(Given information)

-- ==== Sys2Proof/Machine/Ultrasonic.lean ====
section
/-! DEFINITION. The ultrasonic sequencer (42_ultrasonic_sequencer.md): the acceptance rules of USCFG, MEASURE and USREL
(`exec…`), and the phases of a measurement. -/

namespace Sys2Proof.Machine

open Sys2Proof

/-! ## USCFG, USREL -/

/-- USCFG (R192): the minimum, the maximum and the claim are checked in this order (R292). -/
def execUscfg (minCm maxCm : BitVec 16) (strict : Bool) (s : State) : Host.Outcome State Fault Refusal :=
  if minCm = 0 then .next (s.raise .configurationError 1)
  else if maxCm < minCm then .next (s.raise .configurationError 2)
  else if s.seq.usReady then .next (s.raise .configurationError 3)
  else
    .next (State.respondDone { s with
      seq := Seq.arm s.params
        { s.seq with usMin := minCm, usMax := maxCm, usStrict := strict, usReady := true } })

/-- USREL (R210). -/
def execUsrel (s : State) : Host.Outcome State Fault Refusal :=
  if s.seq.usReady then
    .next (State.respondDone { s with seq := Seq.release { s.seq with usReady := false } })
  else .next (s.raise .notConfigured 0)

/-! ## MEASURE: acceptance -/

/-- The ambient temperature of a measurement (R199). -/
def State.ambientTemp (s : State) : BitVec 16 :=
  if s.params.thermPresent then s.inputs.temp else Config.tDefaultCk

/-- The speed of sound of a measurement, mm/s (R199). -/
def State.soundSpeed (s : State) : BitVec 32 :=
  if s.params.thermPresent then sosMm s.inputs.temp else s.params.sosDefaultMmS

/-- `TO` for a speed of sound (R200). -/
def State.echoTimeout (s : State) (v : BitVec 32) : BitVec 64 :=
  fit64 (timeoutTicks s.params.oscHz s.seq.usMax.toNat v.toNat)

/-- `OUTCOME <- o; PHASE <- US_REARM`, a phase of one tick. -/
def State.finishMeasure (s : State) (o : MeasureOutcome) : State :=
  State.enter { s with seq := { s.seq with outcome := o } } .usRearm 1

/-- `NSIG <- nsig` and R199: what every accepted MEASURE writes first (R198). -/
def State.beginMeasure (s : State) (nsig : BitVec 8) : State :=
  { s with seq := { s.seq with nsig := nsig.setWidth 4, temp := s.ambientTemp, v := s.soundSpeed } }

/-- The start of the trigger pulse (R198). -/
def State.startPulse (s : State) : State :=
  State.enter { s with
    seq := Seq.setTrigMode s.params
      { s.seq with
        timeout := s.echoTimeout s.seq.v
        now := s.time
        deadline := fit64 (s.time.toNat + s.params.trigTicks.toNat + (s.echoTimeout s.seq.v).toNat)
        trig := true } .out } .usTrig s.params.trigTicks

/-- MEASURE acceptance (R197, R198). -/
def execMeasure (nsig : BitVec 8) (s : State) : Host.Outcome State Fault Refusal :=
  if s.seq.usReady then
    if s.inputs.hwErr || s.soundSpeed = 0 then .next ((s.beginMeasure nsig).finishMeasure .hwErr)
    else .next (s.beginMeasure nsig).startPulse
  else .next (s.raise .notConfigured 0)

/-! ## MEASURE: phases -/

/-- The end of the trigger pulse (R201). -/
def endPulse (s : State) : State :=
  State.goto { s with
    seq := { (if s.params.sharedPin then s.seq.setTrigMode s.params .inp else s.seq) with
      trig := false
      pstart := s.time } } .usRise

/-- `US_TRIG` at one tick; a hardware error cuts the pulse short (R201, R206). -/
def usTrigTick (s : State) : State :=
  if s.inputs.hwErr then s.finishMeasure .hwErr else s.timed endPulse

/-- `US_RISE` at one tick (R202, R206). -/
def usRiseTick (s : State) : State :=
  if s.inputs.hwErr then s.finishMeasure .hwErr
  else if s.inputs.echo then State.goto { s with seq := { s.seq with pend := s.time } } .usFall
  else if s.seq.deadline < s.time then
    State.finishMeasure { s with seq := { s.seq with pstart := s.time } } .timeout
  else { s with seq := { s.seq with pstart := s.time } }

/-- The deadline test of the falling-edge wait: by default against the pulse start, the known defect (R203, R204). -/
def State.fallDeadlinePassed (s : State) : Bool :=
  if s.params.fallDeadlineFix then s.seq.deadline < s.time else s.seq.deadline < s.seq.pstart

/-- `US_FALL` at one tick (R203, R206). -/
def usFallTick (s : State) : State :=
  if s.inputs.hwErr then s.finishMeasure .hwErr
  else if s.inputs.echo then
    if s.fallDeadlinePassed then State.finishMeasure { s with seq := { s.seq with pend := s.time } } .timeout
    else { s with seq := { s.seq with pend := s.time } }
  else s.finishMeasure .ok

/-- The pulse width `W = PEND − PSTART` in ticks (R208). -/
def Seq.pulseWidth (q : Seq) : Nat := (q.pend - q.pstart).toNat

/-- The distance response of a measurement that saw both edges (R208). -/
def State.respondDistance (s : State) (d : Nat × Int) : State :=
  s.respond .ok .dist (fitRexp d.2) (BitVec.ofNat 32 d.1)

/-- The result by outcome (R208). `NONE` cannot stand in `US_REARM` (log 13). -/
def State.measureResult (s : State) : State :=
  match s.seq.outcome with
  | .ok =>
    s.respondDistance (distSig s.params.oscHz s.seq.v.toNat s.seq.pulseWidth s.seq.nsig.toNat)
  | .timeout => if s.seq.usStrict then s.raise .timeoutCondition 0 else s.respond .ok .absent 0 0
  | .hwErr => s.respond .ok .absent 0 0
  | .none => s.respond .ok .absent 0 0

/-- `US_REARM`: the pins are re-armed whatever the outcome, then the result, then `OUTCOME <- NONE` (R207). -/
def rearmAct (s : State) : State :=
  { s.measureResult with seq := { Seq.arm s.params s.seq with outcome := .none } }

end Sys2Proof.Machine
end

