-- ==== Sys2Proof/Machine/Dispatch.lean ====
section
/-! DEFINITION. The meaning of each command: its acceptance rule (30_encoding.md R97, step 4). -/

namespace Sys2Proof.Machine

open Sys2Proof

def exec (i : Instr) (s : State) : Host.Outcome State Fault Refusal :=
  match i with
  | .cfgfreq freq => Sys2Proof.Machine.execCfgfreq freq s
  | .bound value => Sys2Proof.Machine.execBound value s
  | .setpwm ch off on => Sys2Proof.Machine.execSetpwm ch off on s
  | .setduty ch duty => Sys2Proof.Machine.execSetduty ch duty s
  | .setservo ch pulseUs => Sys2Proof.Machine.execSetservo ch pulseUs s
  | .regwr reg byte => Sys2Proof.Machine.execRegwr reg byte s
  | .regrd reg => Sys2Proof.Machine.execRegrd reg s
  | .uscfg minCm maxCm strict => Sys2Proof.Machine.execUscfg minCm maxCm strict s
  | .measure nsig => Sys2Proof.Machine.execMeasure nsig s
  | .usrel => Sys2Proof.Machine.execUsrel s
  | .sos tempCk => Sys2Proof.Machine.execSos tempCk s

end Sys2Proof.Machine
end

(End Given information)

Whenever the string "soundSpeed" shows up in a line of the records, that line counts; state how many lines count, and only that.

3